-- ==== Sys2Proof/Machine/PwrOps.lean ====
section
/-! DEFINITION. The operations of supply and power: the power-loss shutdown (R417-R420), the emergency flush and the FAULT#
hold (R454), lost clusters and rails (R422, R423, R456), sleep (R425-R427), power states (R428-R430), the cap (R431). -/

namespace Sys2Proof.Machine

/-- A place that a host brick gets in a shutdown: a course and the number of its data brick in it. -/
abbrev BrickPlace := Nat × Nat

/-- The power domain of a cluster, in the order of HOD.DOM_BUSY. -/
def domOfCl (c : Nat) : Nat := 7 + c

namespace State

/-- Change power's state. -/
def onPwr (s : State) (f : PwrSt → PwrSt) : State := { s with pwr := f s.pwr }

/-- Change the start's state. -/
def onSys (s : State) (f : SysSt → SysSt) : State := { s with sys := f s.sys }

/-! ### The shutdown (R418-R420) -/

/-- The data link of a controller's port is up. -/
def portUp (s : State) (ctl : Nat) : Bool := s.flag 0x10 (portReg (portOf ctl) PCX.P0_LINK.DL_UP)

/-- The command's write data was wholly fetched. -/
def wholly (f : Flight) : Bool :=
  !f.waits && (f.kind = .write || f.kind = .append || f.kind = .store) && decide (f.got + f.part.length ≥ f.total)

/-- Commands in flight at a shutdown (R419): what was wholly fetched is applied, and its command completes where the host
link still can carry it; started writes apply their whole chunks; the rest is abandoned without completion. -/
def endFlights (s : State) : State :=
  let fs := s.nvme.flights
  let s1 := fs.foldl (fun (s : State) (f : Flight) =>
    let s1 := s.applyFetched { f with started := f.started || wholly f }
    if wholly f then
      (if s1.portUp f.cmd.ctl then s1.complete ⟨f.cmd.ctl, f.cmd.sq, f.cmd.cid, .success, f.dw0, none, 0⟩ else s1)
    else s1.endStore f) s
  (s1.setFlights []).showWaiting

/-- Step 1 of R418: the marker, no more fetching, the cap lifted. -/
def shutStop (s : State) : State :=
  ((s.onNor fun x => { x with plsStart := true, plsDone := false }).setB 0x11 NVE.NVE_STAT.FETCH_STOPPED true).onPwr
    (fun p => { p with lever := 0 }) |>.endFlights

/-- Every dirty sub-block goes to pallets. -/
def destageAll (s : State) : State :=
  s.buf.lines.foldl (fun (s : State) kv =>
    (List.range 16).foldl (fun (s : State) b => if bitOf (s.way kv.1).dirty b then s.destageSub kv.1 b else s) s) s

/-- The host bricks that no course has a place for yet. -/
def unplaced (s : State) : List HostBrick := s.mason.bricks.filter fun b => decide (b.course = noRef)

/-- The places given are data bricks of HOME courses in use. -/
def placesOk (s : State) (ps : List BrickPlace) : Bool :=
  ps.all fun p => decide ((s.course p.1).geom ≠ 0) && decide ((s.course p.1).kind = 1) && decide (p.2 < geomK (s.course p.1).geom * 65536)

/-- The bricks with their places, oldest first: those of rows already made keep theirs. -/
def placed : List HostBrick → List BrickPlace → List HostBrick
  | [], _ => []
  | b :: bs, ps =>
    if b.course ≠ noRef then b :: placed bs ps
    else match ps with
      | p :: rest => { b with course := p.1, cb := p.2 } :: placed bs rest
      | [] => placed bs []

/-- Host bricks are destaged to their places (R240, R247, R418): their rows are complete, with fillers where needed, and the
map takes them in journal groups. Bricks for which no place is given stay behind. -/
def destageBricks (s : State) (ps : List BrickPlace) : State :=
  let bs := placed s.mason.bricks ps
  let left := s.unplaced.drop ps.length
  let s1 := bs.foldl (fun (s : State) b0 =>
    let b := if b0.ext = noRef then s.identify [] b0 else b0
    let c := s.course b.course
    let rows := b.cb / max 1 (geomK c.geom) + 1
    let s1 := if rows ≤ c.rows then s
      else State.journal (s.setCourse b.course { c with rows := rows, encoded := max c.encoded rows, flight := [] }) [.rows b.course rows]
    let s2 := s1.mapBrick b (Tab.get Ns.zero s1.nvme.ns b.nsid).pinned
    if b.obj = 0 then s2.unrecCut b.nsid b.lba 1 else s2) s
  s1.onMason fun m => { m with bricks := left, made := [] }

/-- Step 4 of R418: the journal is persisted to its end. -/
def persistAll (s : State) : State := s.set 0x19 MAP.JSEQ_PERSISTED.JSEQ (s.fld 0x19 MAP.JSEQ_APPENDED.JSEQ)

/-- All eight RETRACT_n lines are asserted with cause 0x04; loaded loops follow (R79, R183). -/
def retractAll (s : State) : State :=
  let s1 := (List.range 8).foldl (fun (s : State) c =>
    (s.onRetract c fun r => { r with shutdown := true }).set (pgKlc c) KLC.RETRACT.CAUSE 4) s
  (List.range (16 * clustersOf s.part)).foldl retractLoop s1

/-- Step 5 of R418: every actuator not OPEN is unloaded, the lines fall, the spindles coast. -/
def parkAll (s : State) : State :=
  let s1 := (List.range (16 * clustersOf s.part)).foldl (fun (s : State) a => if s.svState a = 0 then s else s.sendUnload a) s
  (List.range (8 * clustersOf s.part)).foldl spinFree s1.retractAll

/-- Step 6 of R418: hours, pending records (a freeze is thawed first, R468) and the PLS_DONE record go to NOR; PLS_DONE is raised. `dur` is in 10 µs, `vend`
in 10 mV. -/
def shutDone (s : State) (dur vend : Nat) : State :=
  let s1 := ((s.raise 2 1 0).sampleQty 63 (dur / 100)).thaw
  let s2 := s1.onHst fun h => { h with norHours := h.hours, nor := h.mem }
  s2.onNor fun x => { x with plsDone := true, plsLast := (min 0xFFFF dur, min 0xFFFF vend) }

DESCRIPTION OF THE TASK → Print exactly the lines above from the one with "shutdown (R418-R420) -/" to the one with "if wholly f then", including both.

WRITTEN REPLY →
/-! ### The shutdown (R418-R420) -/

/-- The data link of a controller's port is up. -/
def portUp (s : State) (ctl : Nat) : Bool := s.flag 0x10 (portReg (portOf ctl) PCX.P0_LINK.DL_UP)

/-- The command's write data was wholly fetched. -/
def wholly (f : Flight) : Bool :=
  !f.waits && (f.kind = .write || f.kind = .append || f.kind = .store) && decide (f.got + f.part.length ≥ f.total)

/-- Commands in flight at a shutdown (R419): what was wholly fetched is applied, and its command completes where the host
link still can carry it; started writes apply their whole chunks; the rest is abandoned without completion. -/
def endFlights (s : State) : State :=
  let fs := s.nvme.flights
  let s1 := fs.foldl (fun (s : State) (f : Flight) =>
    let s1 := s.applyFetched { f with started := f.started || wholly f }
    if wholly f then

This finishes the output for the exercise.